Fanatic he was, but practical fanatic, and the more dangerous for that. He had viewed the failure of the plan to capture a city in the northwest in February with irritation, but without discouragement. They had acted prematurely there and without sufficient secrecy. That was all. The plan in itself was right. And he had watched the scant reports of the uprising in the newspapers with amusement and scorn. The very steps taken to suppress the facts showed the uneasiness of the authorities and left the nation with a feeling of false security.

The people were always like that. Twice in a hundred years France had experienced the commune. Each time she had been warned, and each time she had waited too long.

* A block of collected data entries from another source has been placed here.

-- ==== Sys2Proof/Laws/Schedule.lean ====
section
/-!
SUPPORT. Sys2Proof/Laws/Schedule.lean: what the choice of a slot and of a turn can answer (R225, R226).
-/
namespace Sys2Proof.Machine
open Sys2Proof

/-- A step that goes on has a next state behind it. -/
theorem endOut_next {o : Out} {t : State} (h : endOut o = .next t) : ∃ s, o = .next s ∧ t = s.endStep := by
  cases o with
  | next s => exact ⟨s, rfl, by simpa [endOut] using h.symm⟩
  | fault f => simp [endOut] at h
  | refused r => simp [endOut] at h

/-- The slot after another is one of the list. -/
theorem firstAfter_mem {l : List Nat} {n k : Nat} (h : firstAfter l n = some k) : k ∈ l := by
  unfold firstAfter at h
  split at h
  · next h' => cases h; exact List.mem_of_find?_eq_some h'
  · exact List.mem_of_mem_head? h

/-- The slot that has waited longest is one of the list. -/
theorem longest_mem {x : Core} {l : List Nat} {k : Nat} (h : x.longest l = some k) : k ∈ l := by
  have key : ∀ (l : List Nat) (b : Option Nat) (k : Nat),
      l.foldl (fun b k =>
        let r := fun k => match (x.slot k).readyThread with
          | some t => t.lastRun
          | none => 0
        match b with
        | none => some k
        | some j => if r k < r j then some k else some j) b = some k → k ∈ l ∨ b = some k := by
    intro l
    induction l with
    | nil => intro b k h; exact .inr h
    | cons a l ih =>
      intro b k h
      rcases ih _ _ h with h | h
      · exact .inl (List.mem_cons_of_mem _ h)
      · cases b with
        | none => simp at h; exact .inl (by simp [h])
        | some j =>
          simp only at h
          by_cases hc : (match (x.slot a).readyThread with
            | some t => t.lastRun
            | none => 0) < (match (x.slot j).readyThread with
            | some t => t.lastRun
            | none => 0)
          · rw [if_pos hc] at h; exact .inl (by simp at h; simp [h])
          · rw [if_neg hc] at h; exact .inr h
  rcases key l none k h with h | h
  · exact h
  · cases h

/-- A core of no deterministic launch issues only from a ready slot. -/
theorem issueSlot_ready {s : State} {c k : Nat} (hb : s.boundSlots c = none) (h : s.issueSlot c = some k) :
    k ∈ (s.core c).readySlots := by
  unfold State.issueSlot at h
  rw [hb] at h
  · simp only at h
    split at h
    · exact longest_mem h
    · have := firstAfter_mem h
      simp at this
      exact this.1

/-- A ready slot holds a ready thread. -/
theorem readySlots_thread {s : State} {c k : Nat} (h : k ∈ (s.core c).readySlots) :
    ∃ t, s.thread? c k = some t ∧ t.run = .ready := by
  have h := (List.mem_filter.1 h).2
  unfold State.thread?
  unfold Slot.readyThread at h
  generalize ((s.core c).slot k).occ = o at h ⊢
  cases o <;> simp at h ⊢
  exact h

/-- A core whose turn it may be is not dead, and unless it belongs to a deterministic launch its slot holds a ready thread. -/
theorem issuers_ready {s : State} {c k : Nat} (h : (c, k) ∈ s.issuers) :
    (s.core c).dead = false ∧ (s.boundSlots c = none → ∃ t, s.thread? c k = some t ∧ t.run = .ready) := by
  obtain ⟨p, -, h⟩ := List.mem_filterMap.1 h
  split at h
  · cases h
  · next hd =>
    rcases ho : s.issueSlot p.1 with _ | k'
    · simp [ho] at h
    · simp [ho] at h
      obtain ⟨rfl, rfl⟩ := h
      exact ⟨by simpa using hd, fun hb => readySlots_thread (issueSlot_ready hb ho)⟩

/-- A turn that is given is one of those that may be. -/
theorem choice_issue {s : State} {c k : Nat} (h : s.choice = .issue c k) : (c, k) ∈ s.issuers := by
  unfold State.choice at h
  simp only at h
  split at h
  · cases h
  · split at h
    · next h' => cases h; exact List.mem_of_getElem? h'
    · split at h <;> cases h

/-- The slot of a core that may issue is the one it issues from. -/
theorem issuers_slot {s : State} {c k : Nat} (h : (c, k) ∈ s.issuers) : s.issueSlot c = some k := by
  obtain ⟨p, -, h⟩ := List.mem_filterMap.1 h
  split at h
  · cases h
  · rcases ho : s.issueSlot p.1 with _ | k'
    · simp [ho] at h
    · simp [ho] at h
      obtain ⟨rfl, rfl⟩ := h
      exact ho

/-- The choice of a slot does not depend on whose turn it is. -/
theorem issueSlot_turn (s : State) (c : Nat) (r : Option (Nat × Nat)) (n : Nat) :
    ({ s with cur := r, tick := n } : State).issueSlot c = s.issueSlot c := rfl

end Sys2Proof.Machine
end

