/-- A line of which a mask is written, unless it is poisoned. -/
def Mem.partLine (m : Mem) (line mask : Nat) (g : Nat → TWord) : Mem :=
  if m.poisoned line then m else (m.maskedLine line mask g).maskedTaint line mask g

/-- The lines of a 4 KiB frame. -/
def frameOf (pa : Nat) : List Nat := (List.range 32).map (fun i => pa / 4096 * 32 + i)

theorem Mem.word_wholeLine {m : Mem} (hwf : m.wf = true) (line : Nat) (g : Nat → TWord) (p : Bool) {i : Nat} (hi : i < 16) :
    (m.wholeLine line g p).word (16 * line + i) = g i := by
  rw [Mem.wholeLine, Mem.word_setPoison, Mem.word_setWords hwf _ _ _ (List.mem_range.2 hi)]

theorem Mem.poisoned_wholeLine (m : Mem) (line : Nat) (g : Nat → TWord) (p : Bool) :
    (m.wholeLine line g p).poisoned line = p := by
  rw [Mem.wholeLine, Mem.poisoned_setPoison, if_pos rfl]

theorem Mem.byte_partLine {m : Mem} (hwf : m.wf = true) (line mask : Nat) (g : Nat → TWord) {a : Nat}
    (ha : a / 128 ≠ line) : (m.partLine line mask g).byte a = m.byte a := by
  unfold Mem.partLine
  split
  · rfl
  · rw [Mem.byte_maskedTaint, Mem.byte_maskedLine hwf _ _ _ ha]

theorem State.ack_due (s : State) (pa : Nat) : evt .wrack [s.argN 2] ∈ (s.ack pa).due :=
  List.mem_append_right _ (List.mem_singleton_self _)

theorem State.ack_mem (s : State) (pa : Nat) : (s.ack pa).mem = s.mem := rfl

/-- A request at a hub's memory, with a credit of its edge. -/
theorem hubRequest_of_credit {s s1 : State} (i : Instr) (body : Nat → State → Out) (hpop : populated s.hubAddr = true)
    (hcredit : s.takeCredit (4 * (s.argN 0 % 4) + 2) 1 = some s1) : hubRequest i s body = body s.hubAddr s1 := by
  rw [hubRequest]
  simp only [hcredit]
  exact if_neg (by rw [Bool.not_eq_true', Bool.not_eq_false]; exact hpop)

section
variable {s s1 : State} (hpop : populated s.hubAddr = true)
  (hcredit : s.takeCredit (4 * (s.argN 0 % 4) + 2) 1 = some s1)
include hpop hcredit

theorem exec_rd_of_credit : exec .rd s = .next (s1.respond ⟨s1.argN 2, s1.argN 0 % 4, 0x21, s.hubAddr / 128 * 128,
    s1.homeWords (s.hubAddr / 128), s1.poisoned s.hubAddr⟩ .rdrsp) := by
  rw [exec_rd, execRd, hubRequest_of_credit _ _ hpop hcredit]

theorem exec_wr_of_credit : exec .wr s = .next (State.ack { s1 with
    mem := s1.mem.wholeLine (s.hubAddr / 128) s1.argW (decide (s1.argN 3 = 1)) } s.hubAddr) := by
  rw [exec_wr, execWr, hubRequest_of_credit _ _ hpop hcredit]
  rfl

theorem exec_wrm_of_credit : exec .wrm s = .next (State.ack { s1 with
    mem := s1.mem.partLine (s.hubAddr / 128) (s1.argN 3) s1.argW } s.hubAddr) := by
  rw [exec_wrm, execWrm, hubRequest_of_credit _ _ hpop hcredit]
  rfl

theorem exec_zeroLine_of_credit : exec .zeroLine s = .next ((State.unresident { s1 with
    mem := s1.mem.zeroLine (s.hubAddr / 128) } (s.hubAddr / 128)).ack s.hubAddr) := by
  rw [exec_zeroLine, execZeroLine, hubRequest_of_credit _ _ hpop hcredit]

theorem exec_scrub_of_credit : exec .scrub s = .next (((frameOf s.hubAddr).foldl State.unresident { s1 with
    mem := (frameOf s.hubAddr).foldl Mem.zeroLine s1.mem }).ack s.hubAddr) := by
  rw [exec_scrub, execScrub, hubRequest_of_credit _ _ hpop hcredit]
  rfl

end

/-! ### Training and boot (R324, R325, R336) -/

section
variable {s : State}

theorem exec_ucieLinkUp_of_down (hrefused : (s.link (s.argN 0)).refused = false) (hdown : (s.link (s.argN 0)).up = false) :
    exec .ucieLinkUp s = .next ((s.setLink (s.argN 0) { s.link (s.argN 0) with
      up := true, retrain := 0, since := s.now }).advanceBoot) := by
  rw [exec_ucieLinkUp, execUcieLinkUp]
  exact if_neg (by simp [hrefused, hdown])

theorem exec_param_of_up (hup : (s.link (s.argN 0)).up = true) (hrefused : (s.link (s.argN 0)).refused = false) :
    exec .param s = (if paramOk (s.argN 2) (s.argN 3) = true then
      .next ((s.setLink (s.argN 0) { s.link (s.argN 0) with
        ok := true, kind := s.argN 1, credits := paramCredits (s.argN 3), offered := paramCredits (s.argN 3) }).advanceBoot)
      else .next (s.refuseLink (s.argN 0))) := by
  rw [exec_param, execParam]
  exact if_neg (by simp [hup, hrefused])

theorem exec_splParamTimeout_of_late (hup : (s.link (s.argN 0)).up = true) (hok : (s.link (s.argN 0)).ok = false)
    (hlate : (s.link (s.argN 0)).since + 2 ^ 20 ≤ s.now) :
    exec .splParamTimeout s = .next (s.refuseLink (s.argN 0)) := by
  rw [exec_splParamTimeout, execSplParamTimeout]
  exact if_pos (by rw [hup, hok, decide_eq_true hlate]; rfl)

theorem exec_ucieReplayFail_of_ok (hok : (s.link (s.argN 0)).ok = true) : exec .ucieReplayFail s =
    (if (s.link (s.argN 0)).retrain < 3 then .next (s.setLink (s.argN 0) { s.link (s.argN 0) with
      up := false, retrain := (s.link (s.argN 0)).retrain + 1 }) else .next (s.loseLink (s.argN 0))) := by
  rw [exec_ucieReplayFail, execUcieReplayFail]
  exact if_neg (by rw [hok]; simp)

theorem exec_ucieTrainingFail_of_boot (hboot : s.boot.rdy = false) : exec .ucieTrainingFail s = .next (s.bootFails 4) := by
  rw [exec_ucieTrainingFail, execUcieTrainingFail]
  exact if_neg (by rw [hboot]; simp)

theorem exec_toprsp_eq :
    let s1 : State := { s with hub := s.hub.filter (fun m => !(m.op = 0x42 && m.die = s.argN 0)) }
    exec .toprsp s = (if descGood (s.arg.nums.drop 1) = true then
      .next { s1 with boot := { s.boot with
        desc := SMap.set s.boot.desc (s.argN 0) ((s.arg.nums.drop 1).map (fun x => BitVec.ofNat 8 x)) } }
      else .next (s1.bootFails 6)) := by
  rw [exec_toprsp, execToprsp]

theorem exec_topologyWalk_of_known (hstage : s.boot.stage = 6) (herr : s.boot.err = 0)
    (hknown : ∀ i, i < 10 → SMap.get? s.boot.desc i ≠ none) : exec .topologyWalk s =
      (if s.attached = true then .next { s with boot := { s.boot with stage := 7 } } else .next (s.bootFails 6)) := by
  have hall : ((List.range 10).all fun i => (SMap.get? s.boot.desc i).isSome) = true :=
    List.all_eq_true.2 fun i hi => Option.isSome_iff_ne_none.2 (hknown i (List.mem_range.1 hi))
  rw [exec_topologyWalk, execTopologyWalk, hall]
  exact if_neg (by rw [hstage, herr]; decide)

end

/-! ### The reset of a die (R99, R223) -/

/-- What a die's slices, pools and stores on their way hold, brought home or lost, and the launches of its threads marked. -/
def State.dieDrained (s : State) (d : Nat) : State :=
  let lines := (s.copies.filter (fun p => dieOf (if p.1 % 4096 < 256 then p.1 % 4096 else (p.1 % 4096 - 256) / 8) = d)).map
    (fun p => p.1 / 4096)
  let s := lines.foldl State.gather s
  let s := ((s.regw.filter (fun p => dieOf (p.2.core / 8) = d)).map Prod.fst).foldl State.unregister s
  let s := { s with flights := s.flights.filter (fun f => dieOf (f.core / 8) ≠ d) }
  (coresOnDie d).foldl (fun s c => (s.core c).lost.foldl (fun s p =>
    s.modLaunch p.2.tenant (taskLaunch p.2.task) (fun la => { la with lost := true })) s) s

/-- A core that comes back from a reset. -/
def Core.afterReset (x : Core) : Core :=
  { Core.reset with slots := x.slots.map (fun q => (q.1, { q.2 with occ := .vacant })), fenced := x.fenced,
                    dead := x.fenced, pubWin := if x.fenced then 0 else Core.reset.pubWin }

/-- The cores of a die come back from a reset. -/
def State.coresReset (s : State) (d : Nat) : State :=
  { s with cores := s.cores.map (fun p => if dieOf (p.1 / 8) = d then (p.1, p.2.afterReset) else p) }

theorem exec_dieReset_eq (s : State) :
    exec .dieReset s = .next ((s.dieDrained (s.argN 0 % 4)).coresReset (s.argN 0 % 4)) := rfl

section
variable (s : State) (d : Nat)
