-- ==== Sys2Proof/Machine/PackUnpack.lean ====
section
/-! DEFINITION. The bit-packer and the bit-unpacker, units PACK and UNPK, and commands PACK and UNPACK
(41_pack_unpack.md). -/

namespace Sys2Proof.Machine

/-- A legal character: code point 0 to 255 (41_pack_unpack.md R101). -/
def legalChar (c : Char32) : Bool := c.toNat ≤ chMax

/-- The data bits of a message: each character's byte, most significant bit first, in message order (R100). -/
def dataBits (M : List Char32) : List Bit := M.flatMap fun c => bits8 (c.setWidth 8)

/-- `pack`: validity first, then the data bits and one sentinel (R100). -/
def pack (M : List Char32) : Except Result (List Bit) :=
  if M.all legalChar then .ok (dataBits M ++ sentinelBits) else .error .invalidCharacter

/-- The sentinel search from stream position `j` on: the first position at which sixteen bits equal the sentinel
(R104). A rest of fewer than sixteen bits equals it at no position. -/
def findSentinelFrom (j : Nat) (B : List Bit) : Option Nat :=
  match B with
  | [] => none
  | b :: rest => if (b :: rest).take sentinelLength = sentinelBits then some j else findSentinelFrom (j + 1) rest

/-- `find_sentinel`: the smallest match, at any bit offset (R104). -/
def findSentinel (B : List Bit) : Option Nat := findSentinelFrom 0 B

/-- The `n` whole characters at the start of a bitstream, in runs of eight counted from bit 0 (R105). -/
def charactersOf (n : Nat) (B : List Bit) : List Byte :=
  (List.range n).map fun i => byte8 ((B.drop (8 * i)).take 8)

/-- `unpack`: the whole characters before the first sentinel; fewer than eight bits before it are dropped (R105). -/
def unpack (B : List Bit) : Except Result (List Byte) :=
  match findSentinel B with
  | none => .error .sentinelNotFound
  | some j => .ok (charactersOf (j / 8) B)

/-- PACK after its operand check (R102). On an error `BITS` and `BLEN` are unchanged. -/
def packEffect (s : State) : State :=
  match pack (message s) with
  | .error e => finish e s
  | .ok r => finish .ok (storeBitstream r s)

/-- UNPACK after its operand check (R108). On an error `MSG` and `MLEN` are unchanged. -/
def unpackEffect (s : State) : State :=
  match unpack (bitstream s) with
  | .error e => finish e s
  | .ok r => finish .ok (storeMessage r s)

/-- PACK (41_pack_unpack.md R102). -/
def execPack (s : State) : Host.Outcome State Fault Refusal :=
  runCommand (messageFits s) packEffect s

/-- UNPACK (41_pack_unpack.md R108). -/
def execUnpack (s : State) : Host.Outcome State Fault Refusal :=
  runCommand (bitstreamFits s) unpackEffect s

end Sys2Proof.Machine
end

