/-! The units' contracts on a whole pixel. -/

/-- 42_insert_encode.md R121: the inserter on a pixel, and that EMBED does to each pixel what it says. -/
def Obligations.EmbedInsertsPixelByPixel : Prop :=
  (∀ (px : List Byte) (b : List Bit) (nv : Nat), nv ≤ b.length →
    (insPixel px b nv).length = px.length ∧
    ∀ c v, px[c]? = some v →
      (∀ x, c < 3 → c < nv → b[c]? = some x → (insPixel px b nv)[c]? = some (insCh v x)) ∧
      (3 ≤ c ∨ nv ≤ c → (insPixel px b nv)[c]? = some v)) ∧
  ∀ s, faulted s = false → OperandsLegal .embed s → s.blen ≤ carriers s →
    ∃ t, exec .embed s = .next t ∧
      ∀ p, p < s.width * s.height →
        pixel t p = insPixel (pixel s p) ((List.range 3).map fun c => bitsAt s (3 * p + c)) (min 3 (s.blen - 3 * p))

/-- 43_extract_decode.md R141: the extractor on a pixel, and that EXTRACT writes its three bits for each pixel. -/
def Obligations.ExtractReadsPixelByPixel : Prop :=
  (∀ r g b : Byte, extPixel [r, g, b] = [bitAt r 0, bitAt g 0, bitAt b 0]
    ∧ ∀ a : Byte, extPixel [r, g, b, a] = [bitAt r 0, bitAt g 0, bitAt b 0]) ∧
  ∀ s, faulted s = false → OperandsLegal .extract s →
    ∃ t, exec .extract s = .next t ∧
      ∀ p, p < s.width * s.height →
        [bitsAt t (3 * p), bitsAt t (3 * p + 1), bitsAt t (3 * p + 2)] = extPixel (pixel s p)

/-! Laws over several commands. -/

/-- 42_insert_encode.md R132: ENCODE equals PACK, then EMBED if PACK's result is `OK`, on every choice of the sizes that
00_scope.md R8 allows. -/
def Obligations.EncodeEqualsPackThenEmbed : Prop :=
  ∀ s, s.params.wf = true → faulted s = false → OperandsLegal .encode s →
    ∃ t, exec .pack s = .next t ∧
      (resultField t.status = 0#2 → ∃ u, exec .embed t = .next u ∧ exec .encode s = .next u) ∧
      (resultField t.status ≠ 0#2 → exec .encode s = .next t)

/-- 43_extract_decode.md R149: DECODE equals EXTRACT, then UNPACK. -/
def Obligations.DecodeEqualsExtractThenUnpack : Prop :=
  ∀ s, faulted s = false → OperandsLegal .decode s →
    ∃ t u, exec .extract s = .next t ∧ exec .unpack t = .next u ∧ exec .decode s = .next u

/-- 43_extract_decode.md R145: EXTRACT after a successful EMBED or ENCODE returns the bitstream, and behind it the original
least significant bits. -/
def Obligations.ExtractReturnsWhatWasEmbedded : Prop :=
  ∀ i s t, (i = .embed ∨ i = .encode) → faulted s = false → exec i s = .next t → faulted t = false →
    resultField t.status = 0#2 → ∀ u, SameImage t u →
      ∃ v, exec .extract u = .next v ∧ (∀ k, k < t.blen → bitsAt v k = bitsAt t k)
        ∧ ∀ k, t.blen ≤ k → k < carriers s → bitsAt v k = lsb s k

/-- 44_properties.md R161: the round trip. -/
def Obligations.DecodeRecoversWhatEncodeHid : Prop :=
  ∀ s, faulted s = false → OperandsLegal .encode s → LegalMessage s → (∀ j, ¬CollisionAt s j) →
    8 * s.mlen + 16 ≤ carriers s →
    ∃ t, exec .encode s = .next t ∧ Ended 0#2 s t ∧
      ∀ u, SameImage t u →
        ∃ v, exec .decode u = .next v ∧ Ended 0#2 u v ∧ v.mlen = s.mlen ∧ ∀ i, i < s.mlen → msgAt v i = msgAt s i

/-- 44_properties.md R162: the round trip of a message whose data bits hold the sentinel's pattern, first at `j`, gives a
proper prefix and no error. -/
def Obligations.CollidingMessageComesBackTruncated : Prop :=
  ∀ s j, faulted s = false → OperandsLegal .encode s → LegalMessage s → CollisionAt s j →
    (∀ i, i < j → ¬CollisionAt s i) → 8 * s.mlen + 16 ≤ carriers s →
    ∃ t, exec .encode s = .next t ∧ Ended 0#2 s t ∧
      ∀ u, SameImage t u →
        ∃ v, exec .decode u = .next v ∧ Ended 0#2 u v ∧ v.mlen = j / 8 ∧ v.mlen < s.mlen
          ∧ ∀ i, i < v.mlen → msgAt v i = msgAt s i

/-- 44_properties.md R163: the capacity boundary. -/
def Obligations.CapacityBoundaryIsExact : Prop :=
  ∀ s, faulted s = false → OperandsLegal .encode s → LegalMessage s →
    ∃ t, exec .encode s = .next t
      ∧ (Ended 0#2 s t ↔ 8 * s.mlen + 16 ≤ carriers s)
      ∧ (Ended 1#2 s t ↔ carriers s < 8 * s.mlen + 16)

/-- 44_properties.md R164: alpha is never changed, whatever the result. -/
def Obligations.AlphaIsPreserved : Prop :=
  ∀ i s, (i = .embed ∨ i = .encode) → s.chans = 4#3 →
    ∃ t, exec i s = .next t ∧ ∀ p, p < s.width * s.height → imgAt t (4 * p + 3) = imgAt s (4 * p + 3)

/-- 44_properties.md R165: pixels and channels the bitstream does not reach are unchanged. -/
def Obligations.UnreachedPixelsAreIdentical : Prop :=
  ∀ i s, (i = .embed ∨ i = .encode) →
    ∃ t, exec i s = .next t ∧
      (∀ p c, p < s.width * s.height → c < s.chans.toNat → t.blen = 0 ∨ (t.blen - 1) / 3 < p →
        imgAt t (p * s.chans.toNat + c) = imgAt s (p * s.chans.toNat + c)) ∧
      ∀ p c, p = (t.blen - 1) / 3 → c < 3 → t.blen ≤ 3 * p + c →
        imgAt t (p * s.chans.toNat + c) = imgAt s (p * s.chans.toNat + c)

/-- 44_properties.md R166: bits 7 to 1 of every image element are kept, and its value moves by at most 1. -/
def Obligations.ImageChangesByAtMostOne : Prop :=
  ∀ i s, (i = .embed ∨ i = .encode) →
    ∃ t, exec i s = .next t ∧
      ∀ a, (imgAt t a).extractLsb' 1 7 = (imgAt s a).extractLsb' 1 7
        ∧ (imgAt t a).toNat ≤ (imgAt s a).toNat + 1 ∧ (imgAt s a).toNat ≤ (imgAt t a).toNat + 1

/-- 44_properties.md R167, with the write sets of 10_state.md R36: no command changes `WIDTH`, `HEIGHT` or `CHANS`, and each
writes only what its row names. -/
def Obligations.CommandsWriteOnlyTheirOutputs : Prop :=
  ∀ i s, ∃ t, exec i s = .next t
    ∧ t.width = s.width ∧ t.height = s.height ∧ t.chans = s.chans
    ∧ t.params = s.params ∧ t.host = s.host ∧ t.reply = s.reply
    ∧ (i ≠ .unpack → i ≠ .decode → t.mlen = s.mlen ∧ t.msg = s.msg)
    ∧ (i = .chkcap ∨ i = .unpack ∨ i = .embed → t.blen = s.blen ∧ t.bits = s.bits)
    ∧ (i ≠ .chkcap → i ≠ .embed → i ≠ .encode → t.capacity = s.capacity)
    ∧ (i ≠ .embed → i ≠ .encode → t.img = s.img)

/-- 44_properties.md R168: after an error result or a fault of ENCODE or EMBED the image is the one before, and the other
commands never write it. -/
def Obligations.ErrorsChangeNoImage : Prop :=
  ∀ i s, ∃ t, exec i s = .next t
    ∧ (i = .embed ∨ i = .encode →
        resultField t.status = 1#2 ∨ resultField t.status = 2#2 ∨ faulted t = true → t.img = s.img)
    ∧ (i ≠ .embed → i ≠ .encode → t.img = s.img)

/-- 44_properties.md R170: DECODE on any image with legal operands never faults, and reports `SentinelNotFound` exactly
when no run of fifteen 1s followed by a 0 stands in the least significant bits; the rule's six-pixel example. -/
def Obligations.DecodeOfAnyImageNeverFaults : Prop :=
  ∀ s, faulted s = false → OperandsLegal .decode s →
    ∃ t, exec .decode s = .next t ∧ faulted t = false
      ∧ (Ended 0#2 s t ∨ Ended 3#2 s t)
      ∧ (Ended 3#2 s t ↔ ∀ j, ¬ImageSentinelAt s j)
      ∧ (s.width * s.height = 6 → (∀ k, k < 15 → lsb s k = 1#1) → lsb s 15 = 0#1 →
          Ended 0#2 s t ∧ t.mlen = 0)

/-- 44_properties.md R171: "Hi" in a 10 by 10 RGB image and back, for every image. -/
def Obligations.HiScenario : Prop :=
  ∀ s, faulted s = false → s.width = 10 → s.height = 10 → s.chans = 3#3 → s.mlen = 2 → msgAt s 0 = 0x48#32 →
    msgAt s 1 = 0x69#32 → ImageInDepth s → MessageInDepth s →
    ∃ t, exec .encode s = .next t ∧ Ended 0#2 s t ∧ t.blen = 32 ∧ t.capacity = 300
      ∧ (∀ a, a < 32 → imgAt t a = insCh (imgAt s a) (bitsAt t a)) ∧ (∀ a, 32 ≤ a → imgAt t a = imgAt s a)
      ∧ ∀ u, SameImage t u →
          ∃ v, exec .decode u = .next v ∧ Ended 0#2 u v ∧ v.blen = 300 ∧ FirstSentinelAt v 16 ∧ v.mlen = 2
            ∧ msgAt v 0 = 0x48#32 ∧ msgAt v 1 = 0x69#32

/-- 44_properties.md R172: a message of 95 legal characters into a 10 by 10 image fails and leaves the image. -/
def Obligations.NinetyFiveCharactersDoNotFit : Prop :=
  ∀ s, faulted s = false → s.width = 10 → s.height = 10 → Channels s → s.mlen = 95 → LegalMessage s →
    ImageInDepth s → MessageInDepth s →
    ∃ t, exec .encode s = .next t ∧ Ended 1#2 s t ∧ t.blen = 776 ∧ t.capacity = 300 ∧ HoldsPacked s t ∧ t.img = s.img

/-- 44_properties.md R173: two images of one shape that agree in bit 0 of every carrying channel decode alike, and a change
of one such bit changes the extracted stream. -/
def Obligations.OnlyCarryingBitsReachTheDecoder : Prop :=
  ∀ s s', faulted s = false → faulted s' = false → OperandsLegal .decode s → s'.width = s.width →
    s'.height = s.height → s'.chans = s.chans → s'.params = s.params →
    ∃ t t', exec .decode s = .next t ∧ exec .decode s' = .next t' ∧
      ((∀ k, k < carriers s → lsb s' k = lsb s k) →
        resultField t'.status = resultField t.status ∧ (∀ k, k < carriers s → bitsAt t' k = bitsAt t k)
          ∧ (resultField t.status = 0#2 → t'.mlen = t.mlen ∧ ∀ i, i < t.mlen → msgAt t' i = msgAt t i)) ∧
      ∀ k, k < carriers s → lsb s' k ≠ lsb s k → bitsAt t' k ≠ bitsAt t k

/-- Derived from 42_insert_encode.md section 1 (R124, idempotence): a successful EMBED, run again, completes and leaves every
image element as it is. -/
def Obligations.EmbeddingTwiceIsEmbeddingOnce : Prop :=
  ∀ s t, faulted s = false → exec .embed s = .next t → faulted t = false → resultField t.status = 0#2 →
    ∃ u, exec .embed t = .next u ∧ Ended 0#2 t u ∧ ∀ a, imgAt u a = imgAt t a

/-- 44_properties.md R174: ENCODE with the same message again changes no image element; ENCODE of a new message over an image
that carries another gives an image that decodes to the new one, its sentinel being the first. -/
def Obligations.ReEncodingKeepsOrReplaces : Prop :=
  (∀ s t, faulted s = false → exec .encode s = .next t → faulted t = false → resultField t.status = 0#2 →
    ∃ u, exec .encode t = .next u ∧ Ended 0#2 t u ∧ ∀ a, imgAt u a = imgAt t a) ∧
  ∀ s t s', faulted s = false → exec .encode s = .next t → faulted t = false → resultField t.status = 0#2 →
    SameImage t s' → MessageInDepth s' → LegalMessage s' → (∀ j, ¬CollisionAt s' j) → 8 * s'.mlen + 16 ≤ carriers s' →
    ∃ t', exec .encode s' = .next t' ∧ Ended 0#2 s' t' ∧
      ∀ u, SameImage t' u →
        ∃ v, exec .decode u = .next v ∧ Ended 0#2 u v ∧ FirstSentinelAt v (8 * s'.mlen) ∧ v.mlen = s'.mlen
          ∧ ∀ i, i < s'.mlen → msgAt v i = msgAt s' i

/-- Derived from 41_pack_unpack.md section 3 (R107) and 92_eei_decisions.md D31: a message UNPACK or DECODE recovered is
always packed without an error. -/
def Obligations.RecoveredMessagesPack : Prop :=
  ∀ i s t, (i = .unpack ∨ i = .decode) → faulted s = false → exec i s = .next t → faulted t = false →
    resultField t.status = 0#2 →
    ∃ u, exec .pack t = .next u ∧ Ended 0#2 t u ∧ u.blen = 8 * t.mlen + 16
end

Ever so often in the life of every nation came these periodic outbursts of discontent, economic in their origin, and ran their course like diseases, contagious, violent and deadly.

The commune always followed long and costly wars. The people would dance, but they revolted at paying the piper.

The plan in Seattle had been well enough conceived; the city light plant was to have been taken over during the early evening of February 6, and at ten o'clock that night the city was to have gone dark. But the reign of terrorization that was to follow had revolted Jim Osborne, one of their leaders, and from his hotel bedroom he had notified the authorities. Word had gone out to “get” Osborne.

If it had not been for Osborne, and the conservative element behind him, a flame would have been kindled at Seattle that would have burnt across the nation.

Doyle watched Gompers cynically.. He considered his advocacy of patriotic cooperation between labor and the Government during the war the skillful attitude of an opportunist. Gompers could do better with public opinion behind him than without it. He was an opportunist, riding the wave which would carry him farthest. Playing both ends against the middle, and the middle, himself. He saw Gompers, watching the release of tension that followed the armistice and seeing the great child he had fathered, grown now and conscious of its power,—watching it, fully aware that it had become stronger than he.

Gompers, according to Doyle, had ceased to be a leader and become a follower, into strange and difficult paths.

The war had made labor's day. No public move was made without consulting organized labor, and a certain element in it had grown drunk with power. To this element Doyle appealed. It was Doyle who wrote the carefully prepared incendiary speeches, which were learned verbatim by his agents for delivery. For Doyle knew one thing, and knew it well. Labor, thinking along new lines, must think along the same lines. Be taught the same doctrines. Be pushed in one direction.

There were, then, two Doyles, one the poseur, flaunting his outrageous doctrines with a sardonic grin, gathering about him a small circle of the intelligentsia, and too openly heterodox to be dangerous. And the other, secretly plotting against the city, wary, cautious, practical and deadly, waiting to overthrow the established order and substitute for it chaos. It was only incidental to him that old Anthony should go with the rest.

But he found a saturnine pleasure in being old Anthony's Nemesis. He meant to be that. He steadily widened the breach between Lily and her family, and he watched the progress of her affair with Louis Akers with relish. He had not sought this particular form of revenge, but Fate had thrust it into his hands, and he meant to be worthy of the opportunity.